(Data excerpts)
/-! ## Commit (R322, R324) -/

/-- Write a record to its target slot, COMMIT last; where a word reads back wrong the copy is never committed (R322). -/
def Dev.keelWrite (d : Dev) (rid : Nat) (body : List Byte) (ok : Bool) : Dev :=
  match keelSlots rid with
  | none => d
  | some p =>
    let newest := d.keelNewest rid
    let target := match newest with
      | some 0 => 1
      | _ => 0
    let seq := match newest with
      | some s => (d.slotSeq rid s + 1) % 2 ^ 32
      | none => 1
    let a := slotAt p target
    let d := d.keelPut (a + p.2.2 - 4) (leBytes 4 0)
    let bs := leBytes 2 0x4B4C ++ leBytes 1 rid ++ leBytes 1 1 ++ leBytes 4 seq ++ leBytes 4 body.length ++ leBytes 4 0 ++ body ++
      List.replicate (up4 body.length - body.length) 0
    let d := d.keelPut a (bs ++ leBytes 4 (crc32c bs))
    if ok then (d.keelPut (a + p.2.2 - 4) (leBytes 4 (commitWord seq))).count KEEL_COMMITS whole 1
    else d.flag KEEL_EVT KEEL_EVT.WRFAIL

/-- The tick of a record's last commit. -/
def Dev.lastCommit (d : Dev) (rid : Nat) : Option Nat := (d.cal.lastCommit.find? (fun p => p.1 == rid)).map (·.2)

/-- A commit is asked for: deferred when it comes within a second of the last one or behind one that waits; a later request
replaces a deferred one (R324). After the undervoltage warning none starts, nor while the store is tested (R323, R447). -/
def Dev.keelRequest (d : Dev) (rid : Nat) (body : List Byte) : Dev :=
  let soon := match d.lastCommit rid with
    | some t => decide (d.now < t + secTicks 1)
    | none => false
  let d := { d with cal := { d.cal with commits := d.cal.commits.filter (fun r => !(r.rid == rid && r.deferred)) } }
  let deferred := soon || d.cal.commits.any (fun r => r.rid == rid)
  let hold := deferred || d.pwr.uvWarn || d.test.mramRun
  let d : Dev := { d with cal := { d.cal with commits := d.cal.commits ++ [⟨rid, body, hold⟩] } }
  d.when deferred (·.flag KEEL_EVT KEEL_EVT.DEFER)

/-- KEEL_DEFER_END (R324): the second has passed. -/
def keelDeferEnd (rid : Nat) (d : Dev) : Dev :=
  let due := match d.lastCommit rid with
    | some t => decide (t + secTicks 1 ≤ d.now)
    | none => true
  if due && !d.pwr.uvWarn && !d.test.mramRun && !d.cal.commits.any (fun r => r.rid == rid && !r.deferred) then
    { d with cal := { d.cal with commits := d.cal.commits.map (fun r => if r.rid = rid then { r with deferred := false } else r) } }
  else d

/-- The commit that is carried out next, in the order requested (R322). -/
def Dev.nextCommit (d : Dev) : Option KeelReq := d.cal.commits.find? (fun r => !r.deferred)

/-- One commit is carried out; the active chip sends CHANNEL and NOZZLE records to its standby (R322, R327). -/
def Dev.keelCommitOne (d : Dev) (r : KeelReq) (ok : Bool) : Dev :=
  let d := d.keelWrite r.rid r.body ok
  let d := { d with cal := { d.cal with
    commits := d.cal.commits.erase r, lastCommit := (r.rid, d.now) :: d.cal.lastCommit.filter (fun p => p.1 != r.rid)
    implaus := if ok then d.cal.implaus.filter (· != r.rid) else d.cal.implaus } }
  if ok && 0x10 ≤ r.rid && r.rid ≤ 0x60 then d.mirror (2 :: r.rid :: r.body.map BitVec.toNat) else d

/-! ## Record bodies (R325) -/

/-- A signed 16-bit field. -/
def le16s (x : Int) : List Byte := leBytes 2 (unsignedOf 16 x)

/-- The 96 bytes of a set. -/
def setBytes (x : CalSet) : List Byte :=
  let p (i : Nat) : CalPoint := x.pts.getD i ⟨0, 0, 0, 0, 0⟩
  leBytes 1 x.pts.length ++ leBytes 1 0 ++ leBytes 2 x.tref ++ leBytes 2 x.restA ++ leBytes 2 x.restB ++
    (List.range 8).flatMap (fun i => le16s (p i).t) ++
    (List.range 8).flatMap (fun i => le16s (p i).ga ++ le16s (p i).oa ++ le16s (p i).gb ++ le16s (p i).ob) ++ List.replicate 8 0

/-- A set from its 96 bytes; a number of points above 8 is kept for the check of R326 to find. -/
def setOfBytes (bs : List Byte) : CalSet :=
  let s16 (o : Nat) : Int := signedOf 16 (leField bs o 2)
  { tref := leField bs 2 2, restA := leField bs 4 2, restB := leField bs 6 2
    pts := (List.range (leField bs 0 1)).map (fun i =>
      ⟨s16 (8 + 2 * i), s16 (24 + 8 * i), s16 (26 + 8 * i), s16 (28 + 8 * i), s16 (30 + 8 * i)⟩) }

/-- TCFG, THERM and BETA of a channel's record in force, else their defaults (R326, R330). -/
def Dev.storedTcfg (d : Dev) (c : Nat) : List Byte :=
  match d.keelBody (0x10 + c) with
  | some b => b.take 12
  | none => leBytes 4 0x8 ++ leBytes 4 0x03E803E8 ++ leBytes 4 0x0D6B

/-- TCFG, THERM and BETA of a channel as they stand (R319). -/
def Dev.liveTcfg (d : Dev) (c : Nat) : List Byte :=
  leBytes 4 (d.rdN (HC_CAL_TCFG c)) ++ leBytes 4 (d.rdN (HC_CAL_THERM c)) ++ leBytes 4 (d.rdN (HC_CAL_BETA c))

/-- The class words in force on a channel. -/
def Dev.classWords (d : Dev) (c : Nat) : List Word := (List.range 128).map (fun j => d.rd (WAV_CLASS c j))

/-- The 912 bytes of a CHANNEL record. -/
def channelBody (tcfg : List Byte) (sets : List CalSet) (classes : List Word) : List Byte :=
  tcfg ++ leBytes 4 0 ++ sets.flatMap setBytes ++ classes.flatMap (fun w => leBytes 4 w.toNat)

/-- The sets of a channel, one replaced. -/
def Dev.setsWith (d : Dev) (c k : Nat) (x : CalSet) : List CalSet :=
  (List.range 4).map (fun i => if i = k then x else d.calSet c i)

/-- The sets of a channel as they are. -/
def Dev.sets (d : Dev) (c : Nat) : List CalSet := (List.range 4).map (d.calSet c)

/-- The 520 bytes of the DACCAL record, from 128 words and the bandgap code. -/
def dacBody (words : List Word) (vref : Nat) : List Byte := words.flatMap (fun w => leBytes 4 w.toNat) ++ leBytes 4 vref ++ leBytes 4 0

/-- The body of the DEVICE record. -/
def Dev.deviceBody (d : Dev) : List Byte := d.cal.device.flatMap (leBytes 4)

/-! ## Checks of a set (R310, R326) -/

/-- A point's own limits. -/
def pointOk (p : CalPoint) : Bool :=
  decide (-320 ≤ p.t) && decide (p.t ≤ 1600) && decide (p.ga.natAbs ≤ 1600) && decide (p.gb.natAbs ≤ 1600) &&
    decide (p.oa.natAbs ≤ 1024) && decide (p.ob.natAbs ≤ 1024)

/-- The step from one point to the next. -/
def stepOk (p q : CalPoint) : Bool :=
  decide (p.t + 32 ≤ q.t) && decide ((q.ga - p.ga).natAbs ≤ 400) && decide ((q.gb - p.gb).natAbs ≤ 400) &&
    decide ((q.oa - p.oa).natAbs ≤ 256) && decide ((q.ob - p.ob).natAbs ≤ 256)

/-- The first point that breaks R310, by its number from `i`. -/
def badPoint : Nat → List CalPoint → Option Nat
  | _, [] => none
  | i, [p] => if pointOk p then none else some i
  | i, p :: q :: t => if !pointOk p then some i else if !stepOk p q then some (i + 1) else badPoint (i + 1) (q :: t)

/-- The point at which a set breaks R310, none where it meets it; TREF and a ninth point count as point 0 and 8. -/
def setFault (x : CalSet) : Option Nat :=
  if 8 < x.pts.length then some 8
  else if x.tref ≠ 0 && x.tref < 100 then some 0
  else badPoint 0 x.pts

/-! ## The nozzle record (R274, R325) -/

/-- The nozzles that the record keeps: channel, nozzle, state with SUSPECT as GOOD, PIN. -/
def Dev.keptNozzles (d : Dev) : List (Nat × Nat × Nat × Nat) :=
  d.channels.flatMap (fun c => (List.range (d.nozzles c)).filterMap (fun n =>
    let st := d.noz c n fState
    let st := if st = 1 then 0 else st
    let pin := d.noz c n fPin
    if st = 0 && pin = 0 then none else some (c, n, st, pin)))

/-- At most 8,192 of them: DISABLED first, then OUT, DEVIATED, WEAK, and pinned nozzles last. -/
def keepFirst (l : List (Nat × Nat × Nat × Nat)) : List (Nat × Nat × Nat × Nat) :=
  if l.length ≤ 8192 then l else (([5, 4, 3, 2, 0].flatMap (fun st => l.filter (fun x => x.2.2.1 == st)))).take 8192

/-- NOZZLE_RECORD_WRITE (R274): at every job end, and at least every 60 s while any entry has changed. -/
def nozzleRecordWrite (d : Dev) : Dev :=
  if !d.nh.recordNow && !(d.nh.recordDue && decide (d.nh.recordAt + secTicks 60 ≤ d.now)) then d
  else
    let all := d.keptNozzles
    let kept := keepFirst all
    let body := leBytes 2 kept.length ++ leBytes 2 0 ++
      kept.flatMap (fun x => leBytes 1 x.1 ++ leBytes 1 (x.2.2.1 + 8 * x.2.2.2) ++ leBytes 2 x.2.1)
    let d := { d with nh := { d.nh with recordAt := d.now, recordDue := false, recordNow := false } }
    let d := d.when (decide (8192 < all.length)) (·.notify 0x0005 [BitVec.ofNat 32 (all.length - 8192)])
    d.keelRequest 0x60 body

/-! ## Start-up (R323, R326) -/

/-- One torn slot is counted, recorded and reported. -/
def Dev.noteTorn (d : Dev) (rid s : Nat) : Dev :=
  let w := rid * 256 + s
  let d := (d.flag KEEL_EVT KEEL_EVT.TORN).count KEEL_TORN hiHalf 1
  let d := (d.put KEEL_TORN KEEL_TORN.RID rid).put KEEL_TORN ⟨0, 1⟩ s
  let dev := [d.cal.device.getD 0 0, d.cal.device.getD 1 0, (d.cal.device.getD 2 0 + 1) % 2 ^ 32, w]
  { d with cal := { d.cal with device := dev, torn := (rid :: d.cal.torn).eraseDups } }.notify 0x0007 [BitVec.ofNat 32 w]

/-- Every slot of a record is classed (R323). -/
def Dev.scanRecord (d : Dev) (rid : Nat) : Dev :=
  let d := d.each [0, 1] (fun s d => if d.slotClass rid s == .torn then d.noteTorn rid s else d)
  d.when (d.keelNewest rid).isNone (·.flag KEEL_EVT KEEL_EVT.LOST)

/-- A record in force fails its check (R326). -/
def Dev.implausible (d : Dev) (rid : Nat) : Dev :=
  { d.flag KEEL_EVT KEEL_EVT.IMPLAUS with cal := { d.cal with implaus := (rid :: d.cal.implaus).eraseDups } }

/-- The DAC corrections of the record in force (R326). -/
def Dev.loadDac (d : Dev) : Dev :=
  match d.keelBody 0x02 with
  | none => d
  | some b =>
    let ws := (List.range 128).map (fun j => BitVec.ofNat 32 (leField b (4 * j) 4))
    if ws.all (fun w => decide ((low12 w).natAbs ≤ 335) && decide ((high12 w).natAbs ≤ 410)) then
      (ws.zipIdx).foldl (fun d p => d.wr (CAL_DAC p.2) (p.1 &&& 0x0FFF0FFF)) d
    else d.implausible 0x02

/-- The four sets in the body of a CHANNEL record (R325). -/
def bodySets (b : List Byte) : List CalSet := (List.range 4).map (fun k => setOfBytes ((b.drop (16 + 96 * k)).take 96))

/-- A word of a record's body. -/
def bodyWord (b : List Byte) (o : Nat) : Word := BitVec.ofNat 32 (leField b o 4)

/-- The settings and the sets of a CHANNEL record are taken (R311). -/
def Dev.takeSets (d : Dev) (c : Nat) (b : List Byte) : Dev :=
  let d := ((d.typedWrite (HC_CAL_TCFG c) (bodyWord b 0)).typedWrite (HC_CAL_THERM c) (bodyWord b 4)).typedWrite
    (HC_CAL_BETA c) (bodyWord b 8)
  ((bodySets b).zipIdx).foldl (fun d p => d.setCalSet c p.2 p.1) d

/-- The CHANNEL record in force of a channel (R311, R326): settings, sets, set in force, class map. -/
def Dev.loadChannel (d : Dev) (c : Nat) : Dev :=
  match d.keelBody (0x10 + c) with
  | none => d
  | some b =>
    if (bodySets b).any (fun x => (setFault x).isSome) then d.implausible (0x10 + c)
    else
      let w (o : Nat) : Word := bodyWord b o
      let d := d.takeSets c b
      let d := d.wrN (HC_CAL_SET c) (d.get (HC_CAL_TCFG c) HC_CAL_TCFG.START_SET)
      let d := d.each (List.range 128) (fun j d => d.wr (WAV_CLASS c j) (w (400 + 4 * j)))
      let x := d.calSet c (d.rdN (HC_CAL_SET c))
      wavRestWrite c (BitVec.ofNat 32 (x.restA + 65536 * x.restB)) d

/-- The nozzle states of the record in force; entries that fit no geometry are skipped and counted (R326). -/
def Dev.loadNozzles (d : Dev) : Dev :=
  match d.keelBody 0x60 with
  | none => d
  | some b =>
    (List.range (min 8192 (leField b 0 2))).foldl (fun d i =>
      let c := leField b (4 + 4 * i) 1
      let s := leField b (5 + 4 * i) 1
      let n := leField b (6 + 4 * i) 2
      if !d.hasChannel c || d.nozzles c ≤ n || 5 < s % 8 then
        { d with cal := { d.cal with skipped := min 65535 (d.cal.skipped + 1) } }
      else (d.setNoz c n fState (s % 8)).setNoz c n fPin (s / 8 % 2)) d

PROMPT. In the records above, the line with "def le16s (x" marks the start and the line with "(List.range 8).flatMap (fun i => le16s (p i).t)" marks the end; copy that stretch exactly, both lines included, and nothing else.

TASK SOLUTION.
def le16s (x : Int) : List Byte := leBytes 2 (unsignedOf 16 x)

/-- The 96 bytes of a set. -/
def setBytes (x : CalSet) : List Byte :=
  let p (i : Nat) : CalPoint := x.pts.getD i ⟨0, 0, 0, 0, 0⟩
  leBytes 1 x.pts.length ++ leBytes 1 0 ++ leBytes 2 x.tref ++ leBytes 2 x.restA ++ leBytes 2 x.restB ++
    (List.range 8).flatMap (fun i => le16s (p i).t) ++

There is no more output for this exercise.